Lee Fields and the Expressions - My World (Truth & Soul)


Firstly, welcome to our new blog.  In these pages we’ll be bringing you album reviews and music news from a variety of genres, old and new.  From classic soul to brand new electronica, with funk, hip-hop and anything else we see fit to throw in along the way.  Basically, good music that we love and hope to share with a few other kindred spirits.


What better way to start off than with a quick look at a modern soul classic that has recently found its way to my ears.  My World was released in June 2009 by Lee Fields and the Expressions, on Brooklyn’s Truth & Soul label who also produced the album.  It seems these days that there is a glut of new soul artists striving for an authentic reproduction of the sound found on classic soul records of the late 60s and 70s.  2009 and 2010 in particular saw a large number of releases, and for me, this is one of the best of them.
The lush string arrangements, smooth vocal harmonies and classic instrumentation all combine to achieve as close to authenticity as one could imagine, with Lee Fields’ vocals adding a level of soul that comes straight from the gut.  That’s not to say that the music is merely a pastiche of those old soul classics.  Lee Fields is the real deal, having begun his recording career in the 70s, releasing a number of rare 7”s as well as the much sought after Let’s Talk it Over LP.  Following a quiet spell in the 80s, Fields resurfaced on The Soul Providers album Gimmie the Paw as well as his own Let’s Get a Groove On LP for Desco records in the late 90s.  In 2002, the funk laden Problems LP was released on Soul Fire, paving the way for the subsequent resurgence of soul within popular culture.  

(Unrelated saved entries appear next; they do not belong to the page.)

-- ==== Sys2Proof/Machine/EngineRun.lean ====
section
/-! DEFINITION. The events of engine operations (R353 to R368): a queued operation starts, a started one moves its data and
completes, and a stream moves its next unit. -/

namespace Sys2Proof.Machine

/-- An operation goes on outside the core while its context is saved (R434): a COLL or ISTREAM that has started, one that a fault has
halted since included. -/
def EngOp.outside (o : EngOp) : Bool :=
  (match o.req.kind with | .coll _ | .istream => true | _ => false) &&
  (o.st == .started || o.st == .waiting || o.st == .finished || (o.st == .halted && o.ready))

/-- An operation may move: its context is not being killed; while a pre-emption drains the core only what has started
goes on, and of a saved context only what runs on engines of its own (R433, R434, R358). -/
def State.opFree (s : State) (core : Nat) (o : EngOp) (starting : Bool) : Bool :=
  (s.ctx? o.ctx).all (fun c => c.st != .killing) && !(starting && (s.core core).draining o.ctx) && !(s.savedOn core o.ctx && !o.outside)

/-- The rows or buffers of an operation move through an address generator. -/
def EngKind.streams : EngKind → Bool
  | .stream | .mxfeeds => true
  | _ => false

/-- PREPARE again an operation whose block could not be read or whose checks failed at issue (R65, R355); a matrix operation then
enters its queue, and waits for room in it first (R354). -/
def State.prepareAgain (s : State) (core : Nat) (o : EngOp) : State :=
  if o.req.kind.matrix && !(s.core core).mx.queue.contains o.id && !s.queueRoom core o.req.kind then s
  else match (prepareOp core o).go s with
  | (.error .busy, s) => s
  | (res, s) =>
    let s := (s.settlePrep core o.id res).holdTeam (o.issuer.getD (.ctl core o.ctx)) o.id
    let ready := ((s.core core).op? o.id).any fun q => q.ready && q.st != .halted
    if o.req.kind.matrix && ready && !(s.core core).mx.queue.contains o.id then
      s.modCore core fun k => { k with mx := { k.mx with queue := k.mx.queue ++ [o.id] } }
    else s

/-- ENGINE_OP_START (R354, R355, R382): an operation of a queue starts; one that is not prepared is prepared first. -/
def execEngineOpStart (core op : Nat) (s : State) : Host.Outcome State Fault Refusal :=
  .next (match (s.core core).op? op with
    | none => s
    | some o =>
      if o.st != .queued || o.issuing || !s.opFree core o true then s
      else if !o.ready then s.prepareAgain core o
      else if o.req.kind.matrix || o.req.kind.streams then s
      else
        let started (s : State) : State := s.modOp core op fun q => { q with st := .started }
        match o.req.kind with
        | .coll var =>
          match (startColl core o var).go s with
          | (.ok _, s) => started s
          | (.error (.fault f), s) => s.haltOp core op f
          | (.error _, s) => s
        | _ => started s)

/-- COUNT of an operation that has completed DONE (Table 16.2). -/
def EngOp.total (o : EngOp) : Nat :=
  match o.req.kind with
  | .copy | .copy2d => o.rows.n * o.rows.len
  | .fill _ => o.f 2 39 0
  | .tcopy => o.tsrc.d.count
  | .mxload => o.mlNq
  | .stream => o.sTensor.streamBytes
  | .mxfeeds => o.req.mfRows
  | .gath | .scat | .istream | .handoff _ => o.units
  | .coll _ | .mxmul | .mxcfg _ | .mxrelease => o.pos

/-- A unit of an operation's transfer. -/
def readUnit (core : Nat) (o : EngOp) (u : EngWork) : UnitRead :=
  match o.req.kind with
  | .copy | .copy2d => readCopy core o u
  | .fill sz => readFill o sz.bytes u
  | .tcopy => readTcopy core o u
  | .gath | .scat => readGather core o u
  | .istream => readIstream core o u
  | .handoff _ => readHandoff core o u
  | .mxload => readMxload core o u
  | .coll _ | .stream | .mxfeeds | .mxmul | .mxcfg _ | .mxrelease => pure ([], [])

/-- ONE STEP of an operation's transfer; its code once it has ended (R356). -/
def transferOp (core : Nat) (o : EngOp) : EngM (Option Nat) := do
  match o.req.kind with
  | .coll var => runColl core o var
  | kind =>
    if !o.work.isEmpty || !o.outs.isEmpty then
      engMove core o (readUnit core o)
      pure none
    else match kind with
      | .handoff toHost =>
        let code ← runHandoff core o toHost
        pure (some code)
      | .mxload =>
        engMod fun s => s.markLoaded core o
        pure (some 0)
      | _ => pure (some 0)

/-- An operation whose transfer has ended completes: an ISTREAM arrives at its barrier first (R367), a COLL is closed. The
completion of a saved context's operation is kept in its image (R434). -/
def State.endOp (s : State) (core op : Nat) : State :=
  match (s.core core).op? op with
  | none => s
  | some o =>
    if o.st != .finished || s.mailOut core op then s
    else if s.savedOn core o.ctx then
      (s.modCore core fun k => { k with ops := k.ops.filter fun q => q.id != op
                                        images := mapIf (fun i => i.ctx == o.ctx) (fun i => { i with ops := i.ops ++ [o] }) k.images })
    else
      let s := match o.req.kind, o.nb, o.team with
        | .istream, some b, some t => if o.status = 0 then s.modNBar core t b fun x => x.arrive (.op op) 1 else s
        | _, _, _ => s
      (s.finishOp core op o.status).closeColl o

/-- The transfer of an operation has ended with a code. -/
def State.transferred (s : State) (core op code : Nat) : State :=
  (s.modOp core op fun q => { q with st := .finished, status := code, pos := if code = 0 then q.total else q.pos }).endOp core op

/-- ENGINE_OP_COMPLETE (R356, R357): a started operation goes on, a unit or a write at a time, until it has moved everything, waits or
faults; then it completes. A COLL completes when its collective has been settled, wherever it has come to (R383). -/
def execEngineOpComplete (core op : Nat) (s : State) : Host.Outcome State Fault Refusal :=
  .next (match (s.core core).op? op with
    | none => s
    | some o =>
      if !s.opFree core o false || o.issuing || o.req.kind == .mxmul then s
      else match o.st with
        | .finished => s.endOp core op
        | .started | .waiting =>
          if o.req.kind.streams then s
          else match (transferOp core o).go s with
          | (.ok (some code), s) => s.transferred core op code
          | (.ok none, s) => s.modOp core op fun q => { q with st := .started }
          | (.error (.fault f), s) => s.haltOp core op f
          | (.error _, s) => s.modOp core op fun q => { q with st := .waiting }
        | .queued | .halted => match s.collDecided o with
          | some code => s.transferred core op code
          | none => s)

/-- A stream's units have all moved: it completes DONE. -/
def State.endStream (s : State) (core : Nat) (o : EngOp) : State :=
  if s.mailOut core o.id then s else (s.modOp core o.id fun q => { q with pos := q.total }).finishOp core o.id 0

/-- One step of a generator: a row of MXFEEDS; the beginning of a buffer or channel entry, one move of it, or its end with the arrival
that follows. A paused stream performs the writes it has in flight (Table 16.8). -/
def stepStream (core gen : Nat) (st : Stream) (o : EngOp) : EngM Unit := do
  let next : EngM Unit := engMod fun s => s.putGen core gen (some { st with pos := st.pos + 1 })
  if o.req.kind == .mxfeeds then
    moveRow core o st.pos
    next
  else if o.phase = 0 then
    if !(← get).bufferReady core o st st.pos then throw .wait
    beginUnit core o st.pos
  else if !o.outs.isEmpty || !o.work.isEmpty then engMove core o (readStream core o st.pos)
  else
    endUnit core o st.pos
    engMod fun s => s.streamArrive core o
    next

/-- STREAM_BUFFER (R364, R365, R373): a running generator moves on. -/
def execStreamBuffer (core gen : Nat) (s : State) : Host.Outcome State Fault Refusal :=
  let held := ((s.core core).gens.getD gen none).bind fun (st : Stream) => ((s.core core).op? st.op).map fun o => (st, o)
  .next (match held with
    | none => s
    | some (st, o) =>
      let paused := st.st == .paused && !o.outs.isEmpty
      if (st.st != .running && !paused) || o.issuing || !s.opFree core o true || o.st == .halted || o.st == .finished then s
      else
        let units := if o.req.kind == .mxfeeds then o.req.mfRows else o.sUnits
        if units ≤ st.pos then s.endStream core o
        else match (stepStream core gen st (if paused then { o with work := [], retry := if o.retry = 1 then 0 else o.retry } else o)).go s with
          | (.ok _, s) => s
          | (.error (.fault f), s) => s.haltOp core o.id f
          | (.error _, s) => s)

end Sys2Proof.Machine
end

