-- ==== Sys2Proof/Certificates/Slice0/Obligations.lean ====
section
/-! DEFINITION. The statements for the provers. Each names the rules of spec/ it formalises; a clause that rests on a choice of
the model names its log entry. -/

open Sys2Proof Sys2Proof.Machine

/-! ## Decoding and the step -/

/-- Words written out bit by bit from Tables 11.5 to 11.17 decode to the instructions they stand for: a few words of several
families (R251 to R263). -/
def Obligations.WordsDecodeAsTheTablesSay : Prop :=
  decode [0x0000002002080001] = .ok (.getr ⟨.always, false, some ⟨.a, 1⟩, none, none⟩ false ⟨false, 1⟩, []) ∧
  decode [0x0000C00422180010] =
    .ok (.iadd { wd := ⟨.always, false, some ⟨.a, 3⟩, some ⟨.a, 2⟩, none⟩, w64 := false, nat := false, imm := some 1 }, []) ∧
  decode [0x000540000220022B] =
    .ok (.icmp .lt { wd := ⟨.always, false, some ⟨.a, 4⟩, none, none⟩, w64 := false, nat := false, imm := some 10 }, []) ∧
  decode [0x0000042002280053] =
    .ok (.ffma { wd := ⟨.always, false, some ⟨.a, 5⟩, none, none⟩, ftz := false, imm := none, absA := false, absB := false,
                 absC := false, negA := false, negB := false, negC := true, rnd := .rz }, []) ∧
  decode [0x000009800000A085] =
    .ok (.stw .b32 { wd := ⟨.ifTrue, false, none, none, none⟩, off := 0, order := .rel, scope := .dev, cls := .rnd }, []) ∧
  decode [0x00003880000200B0, 0] =
    .ok (.copy { wd := ⟨.always, false, none, none, some ⟨none, none⟩⟩, scope := .dev, tok := some 4 }, []) ∧
  decode [0x0000014000000007] = .ok (.br ⟨.always, false, none, none, none⟩ 10, []) ∧
  decode [0x00000000000000F8] = .ok (.tret ⟨.always, false, none, none, none⟩, [])

/-- DECODE AND ENCODE AGREE: the words of every well-formed form, followed by any words, decode to that form and leave the words
after it (R253, R257). -/
def Obligations.DecodingAnEncodedFormGivesItBack : Prop :=
  ∀ (i : Instr) (f : Form) (rest : List (BitVec 64)), i.form = some f → i.wellFormed = true → decode (encode i ++ rest) = .ok (i, rest)

/-- What the decoder accepts is well formed, and the words it read are that instruction's own encoding, so every reserved bit was
0 (R257, R264). -/
def Obligations.DecodedWordsAreTheEncoding : Prop :=
  ∀ (ws rest : List (BitVec 64)) (i : Instr), decode ws = .ok (i, rest) → ws = encode i ++ rest ∧ i.wellFormed = true

/-- A STEP RUNS THE DECODED INSTRUCTION. When the agenda's next turn is the firing of an instruction of a warp's instance, whose words
in its resident block decode to `i`, and its node picks its ready entry (the only one, or the first in the node's order that does not
wait) and has not fired in this cycle, the step is exec of `i` with the issue that Moves.lean forms from the entry; then nothing is
being carried out (R198, R203). The step takes the turn off the agenda and lets its time pass (log 1, log 2). -/
def Obligations.StepFiresTheDecodedInstruction : Prop :=
  ∀ (s r t : State) (dt core slot itag idx : Nat) (rest : List Turn) (x : Inst) (b : RBlock) (m : MatchEntry) (i : Instr) (c : Issue),
    s.agenda = { dt, act := .fire (.warp core slot itag) idx } :: rest →
    r = ({ s with agenda := rest } : State).pass dt →
    r.instOf (.warp core slot itag) = some x → r.blockOf (.warp core slot itag) = some b →
    r.issueOf (.warp core slot itag) idx = some (i, c) →
    ((r.core core).nodes.getD (b.node x.replica idx) {}).firedNow r.time = false →
    r.nodePick core ((r.core core).nodes.getD (b.node x.replica idx) {}) = some m →
    m.wslot = slot → m.itag = itag → m.idx = idx →
    exec i { r with cur := some c } = .next t →
    (decode (b.words.drop idx)).toOption.map (·.1) = some i ∧ step s = .next { t with cur := none }

/-- A STEP RUNS THE DECODED INSTRUCTION of a control thread. When the agenda's next turn is a control thread's and the control core
picks it, in a block it has entered, the step is exec of the instruction it has come to, decoded from the block's words (R196, R417),
unless a pre-emption of its root is due there (R432). -/
def Obligations.StepRunsTheControlThread : Prop :=
  ∀ (s r u t : State) (dt core x : Nat) (rest : List Turn) (h : Ctl) (b : RBlock) (i : Instr) (c : Issue),
    s.agenda = { dt, act := .fire (.ctl core x) 0 } :: rest →
    r = ({ s with agenda := rest } : State).pass dt → r.ctlPick core = some h → h.ctx = x →
    u = r.modCore core (fun k => { k with ctlCur := x }) →
    u.ctlReady core h = true → h.stopped = false → h.entered = true →
    u.blockOf (.ctl core x) = some b → h.next < b.words.length → u.issueOf (.ctl core x) h.next = some (i, c) →
    slicePoint i = false ∨ u.slicePending core (u.vfOf x) = false →
    exec i { u with cur := some c } = .next t → t.slicePending core (r.vfOf x) = false →
    (decode (b.words.drop h.next)).toOption.map (·.1) = some i ∧ step s = .next { t with cur := none }

/-- EVERY STEP ANSWERS: in every state the machine goes on to a next state; no run ends in a fault or a refusal. Every instruction, machine operation and event answers a next state whenever a thread is carrying one out. -/
def Obligations.EveryStepAnswersANextState : Prop :=
  (∀ s : State, SafeStep s) ∧
  (∀ (i : Instr) (s : State) (c : Issue), s.cur = some c → ∃ t, exec i s = .next t)

/-- THE MEMORIES KEEP THEIR CANONICAL FORM: whatever a step does, in every state whose memories are in canonical form, the state after it has
them so. The form is the model's own way to hold the spec's bytes (log 7). -/
def Obligations.StepKeepsTheMemoriesCanonical : Prop :=
  ∀ s t : State, Memory.wf s.mem = true → step s = .next t → Memory.wf t.mem = true

/-! ## Integer forms -/

/-- The arithmetic forms compute modulo 2^w, in signed and natural forms alike, and LEA adds B × 2^k (R161, R295, R300, Table
13.5). The logic forms compute bit by bit (R295, Table 13.5). -/
def Obligations.IntegerArithmeticAndLogic : Prop :=
  (∀ (o : IntOp) (sh : BitVec 4) (s : State) (c : Issue), Issues s c →
    SendsInt (.iadd o) o s c (fun _ a b _ => a + b) ∧ SendsInt (.isub o) o s c (fun _ a b _ => a - b) ∧
    SendsInt (.imul o) o s c (fun _ a b _ => a * b) ∧ SendsInt (.imad o) o s c (fun _ a b d => a * b + d) ∧
    SendsInt (.ineg o) o s c (fun _ a _ _ => -a) ∧ SendsInt (.lea sh o) o s c (fun _ a b _ => a + (b <<< sh.toNat))) ∧
  (∀ (o : IntOp) (s : State) (c : Issue), Issues s c →
    SendsInt (.iand o) o s c (fun _ a b _ => a &&& b) ∧ SendsInt (.ior o) o s c (fun _ a b _ => a ||| b) ∧
    SendsInt (.ixor o) o s c (fun _ a b _ => a ^^^ b) ∧ SendsInt (.inot o) o s c (fun _ a _ _ => ~~~a) ∧
    SendsInt (.andn o) o s c (fun _ a b _ => a &&& ~~~b))
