/-! ## `State.modCtx` -/

@[simp] theorem State.modCtx_dev (s : State) (i : Nat) (f : Ctx → Ctx) : (s.modCtx i f).dev = s.dev := rfl
@[simp] theorem State.modCtx_gens (s : State) (i : Nat) (f : Ctx → Ctx) : (s.modCtx i f).gens = s.gens := rfl
@[simp] theorem State.modCtx_links (s : State) (i : Nat) (f : Ctx → Ctx) : (s.modCtx i f).links = s.links := rfl
@[simp] theorem State.modCtx_time (s : State) (i : Nat) (f : Ctx → Ctx) : (s.modCtx i f).time = s.time := rfl
@[simp] theorem State.modCtx_mem (s : State) (i : Nat) (f : Ctx → Ctx) : (s.modCtx i f).mem = s.mem := rfl
@[simp] theorem State.modCtx_vfs (s : State) (i : Nat) (f : Ctx → Ctx) : (s.modCtx i f).vfs = s.vfs := rfl
@[simp] theorem State.modCtx_cores (s : State) (i : Nat) (f : Ctx → Ctx) : (s.modCtx i f).cores = s.cores := rfl
@[simp] theorem State.modCtx_dies (s : State) (i : Nat) (f : Ctx → Ctx) : (s.modCtx i f).dies = s.dies := rfl
@[simp] theorem State.modCtx_firns (s : State) (i : Nat) (f : Ctx → Ctx) : (s.modCtx i f).firns = s.firns := rfl
@[simp] theorem State.modCtx_scrubs (s : State) (i : Nat) (f : Ctx → Ctx) : (s.modCtx i f).scrubs = s.scrubs := rfl
@[simp] theorem State.modCtx_waitRel (s : State) (i : Nat) (f : Ctx → Ctx) : (s.modCtx i f).waitRel = s.waitRel := rfl
@[simp] theorem State.modCtx_charges (s : State) (i : Nat) (f : Ctx → Ctx) : (s.modCtx i f).charges = s.charges := rfl
@[simp] theorem State.modCtx_halts (s : State) (i : Nat) (f : Ctx → Ctx) : (s.modCtx i f).halts = s.halts := rfl
@[simp] theorem State.modCtx_waitFaults (s : State) (i : Nat) (f : Ctx → Ctx) : (s.modCtx i f).waitFaults = s.waitFaults := rfl
@[simp] theorem State.modCtx_kills (s : State) (i : Nat) (f : Ctx → Ctx) : (s.modCtx i f).kills = s.kills := rfl
@[simp] theorem State.modCtx_words (s : State) (i : Nat) (f : Ctx → Ctx) : (s.modCtx i f).words = s.words := rfl
@[simp] theorem State.modCtx_comms (s : State) (i : Nat) (f : Ctx → Ctx) : (s.modCtx i f).comms = s.comms := rfl
@[simp] theorem State.modCtx_reqs (s : State) (i : Nat) (f : Ctx → Ctx) : (s.modCtx i f).reqs = s.reqs := rfl
@[simp] theorem State.modCtx_nextReq (s : State) (i : Nat) (f : Ctx → Ctx) : (s.modCtx i f).nextReq = s.nextReq := rfl
@[simp] theorem State.modCtx_nextComm (s : State) (i : Nat) (f : Ctx → Ctx) : (s.modCtx i f).nextComm = s.nextComm := rfl
@[simp] theorem State.modCtx_routers (s : State) (i : Nat) (f : Ctx → Ctx) : (s.modCtx i f).routers = s.routers := rfl
@[simp] theorem State.modCtx_launches (s : State) (i : Nat) (f : Ctx → Ctx) : (s.modCtx i f).launches = s.launches := rfl
@[simp] theorem State.modCtx_free (s : State) (i : Nat) (f : Ctx → Ctx) : (s.modCtx i f).free = s.free := rfl
@[simp] theorem State.modCtx_agenda (s : State) (i : Nat) (f : Ctx → Ctx) : (s.modCtx i f).agenda = s.agenda := rfl
@[simp] theorem State.modCtx_cur (s : State) (i : Nat) (f : Ctx → Ctx) : (s.modCtx i f).cur = s.cur := rfl

/-! ## `State.nextFree` -/

@[simp] theorem State.nextFree_dev (s : State) : s.nextFree.dev = s.dev := rfl
@[simp] theorem State.nextFree_gens (s : State) : s.nextFree.gens = s.gens := rfl
@[simp] theorem State.nextFree_links (s : State) : s.nextFree.links = s.links := rfl
@[simp] theorem State.nextFree_time (s : State) : s.nextFree.time = s.time := rfl
@[simp] theorem State.nextFree_mem (s : State) : s.nextFree.mem = s.mem := rfl
@[simp] theorem State.nextFree_vfs (s : State) : s.nextFree.vfs = s.vfs := rfl
@[simp] theorem State.nextFree_ctxs (s : State) : s.nextFree.ctxs = s.ctxs := rfl
@[simp] theorem State.nextFree_cores (s : State) : s.nextFree.cores = s.cores := rfl
@[simp] theorem State.nextFree_dies (s : State) : s.nextFree.dies = s.dies := rfl
@[simp] theorem State.nextFree_firns (s : State) : s.nextFree.firns = s.firns := rfl
@[simp] theorem State.nextFree_scrubs (s : State) : s.nextFree.scrubs = s.scrubs := rfl
@[simp] theorem State.nextFree_waitRel (s : State) : s.nextFree.waitRel = s.waitRel := rfl
@[simp] theorem State.nextFree_charges (s : State) : s.nextFree.charges = s.charges := rfl
@[simp] theorem State.nextFree_halts (s : State) : s.nextFree.halts = s.halts := rfl
@[simp] theorem State.nextFree_waitFaults (s : State) : s.nextFree.waitFaults = s.waitFaults := rfl
@[simp] theorem State.nextFree_kills (s : State) : s.nextFree.kills = s.kills := rfl
@[simp] theorem State.nextFree_words (s : State) : s.nextFree.words = s.words := rfl
@[simp] theorem State.nextFree_comms (s : State) : s.nextFree.comms = s.comms := rfl
@[simp] theorem State.nextFree_reqs (s : State) : s.nextFree.reqs = s.reqs := rfl
@[simp] theorem State.nextFree_nextReq (s : State) : s.nextFree.nextReq = s.nextReq := rfl
@[simp] theorem State.nextFree_nextComm (s : State) : s.nextFree.nextComm = s.nextComm := rfl
@[simp] theorem State.nextFree_routers (s : State) : s.nextFree.routers = s.routers := rfl
@[simp] theorem State.nextFree_launches (s : State) : s.nextFree.launches = s.launches := rfl
@[simp] theorem State.nextFree_agenda (s : State) : s.nextFree.agenda = s.agenda := rfl
@[simp] theorem State.nextFree_cur (s : State) : s.nextFree.cur = s.cur := rfl

/-! ## What a core, die, context or function reads as after an update -/

@[simp] theorem State.core_setCore (s : State) (c : Nat) (k : Core) (d : Nat) :
    (s.setCore c k).core d = if d = c then k else s.core d := by
  simp [State.core, State.setCore, tabGet_tabPut]

@[simp] theorem State.core_modCore (s : State) (c : Nat) (f : Core → Core) (d : Nat) :
    (s.modCore c f).core d = if d = c then f (s.core c) else s.core d := by
  simp [State.modCore]

@[simp] theorem State.die_modDie (s : State) (d : Nat) (f : Die → Die) (e : Nat) :
    (s.modDie d f).die e = if e = d then f (s.die d) else s.die e := by
  simp [State.modDie, State.setDie, State.die, tabGet_tabPut]

@[simp] theorem State.firn_modFirn (s : State) (d : Nat) (f : Firn → Firn) (e : Nat) :
    (s.modFirn d f).firn e = if e = d then f (s.firn d) else s.firn e := by
  simp [State.modFirn, State.setFirn, State.firn, tabGet_tabPut]

/-- A function reads as it is changed to, when it exists. -/
theorem State.vf_modVf (s : State) (n : Nat) (f : Vf → Vf) (m : Nat) (h : n < s.vfs.length) :
    (s.modVf n f).vf m = if m = n then f (s.vf n) else s.vf m := by
  simp only [State.modVf, State.vf]
  by_cases e : m = n
  · subst e; rw [if_pos rfl]; exact listMod_getD_self _ _ _ _ h
  · rw [if_neg e]; exact listMod_getD_other _ _ _ _ _ e

/-- A context reads as it is changed to, when the change keeps its index. -/
theorem State.ctx?_modCtx (s : State) (i : Nat) (f : Ctx → Ctx) (hf : ∀ c, (f c).idx = c.idx) (j : Nat) :
    (s.modCtx i f).ctx? j = if j = i then (s.ctx? i).map f else s.ctx? j := by
  simp only [State.modCtx, State.ctx?]
  by_cases e : j = i
  · subst e; simpa using find?_mapIf_self s.ctxs (·.idx) f hf j
  · simpa [e] using find?_mapIf_other s.ctxs (·.idx) f hf e

@[simp] theorem State.ctx?_modCore (s : State) (c : Nat) (f : Core → Core) (i : Nat) : (s.modCore c f).ctx? i = s.ctx? i := rfl
@[simp] theorem State.vf_modCore (s : State) (c : Nat) (f : Core → Core) (n : Nat) : (s.modCore c f).vf n = s.vf n := rfl
@[simp] theorem State.vf_modCtx (s : State) (i : Nat) (f : Ctx → Ctx) (n : Nat) : (s.modCtx i f).vf n = s.vf n := rfl
@[simp] theorem State.core_modCtx (s : State) (i : Nat) (f : Ctx → Ctx) (c : Nat) : (s.modCtx i f).core c = s.core c := rfl
@[simp] theorem State.core_modVf (s : State) (n : Nat) (f : Vf → Vf) (c : Nat) : (s.modVf n f).core c = s.core c := rfl
@[simp] theorem State.ctx?_modVf (s : State) (n : Nat) (f : Vf → Vf) (i : Nat) : (s.modVf n f).ctx? i = s.ctx? i := rfl

end Sys2Proof.Machine
end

On My World, that retro, analogue sound is fused with modern sensibilities.  From the opening drum break of “Do You Love Me (Like You Say You Do)”, we get a definite hip-hop feel.  It seems that after hip-hop artists had sampled soul from records for decades, it was inevitable that soul musicians would start drawing on the loop based rhythms of hip-hop to keep their music feeling shiny and new.  The album is similar in this way to Mayer Hawthorne’s A Strange Arrangement, also from 2009, yet My World is a more solid album in terms of consistency.  The quality never falters throughout, although my personal favourites would be the anthemic “Love Comes and Goes”, the excellent cover of the Supremes’, “My World Is Empty Without You”, the smooth funk of “Ladies” and the gut wrenching “The Only One Loving You”.  The album is also available as an instrumental release.

This is definitely one for the collection.  Also worth checking out are his other albums, Problems, Let’s Get a Groove On, and Let’s Talk it Over, the latter of which has been re-mastered and re-released on CD.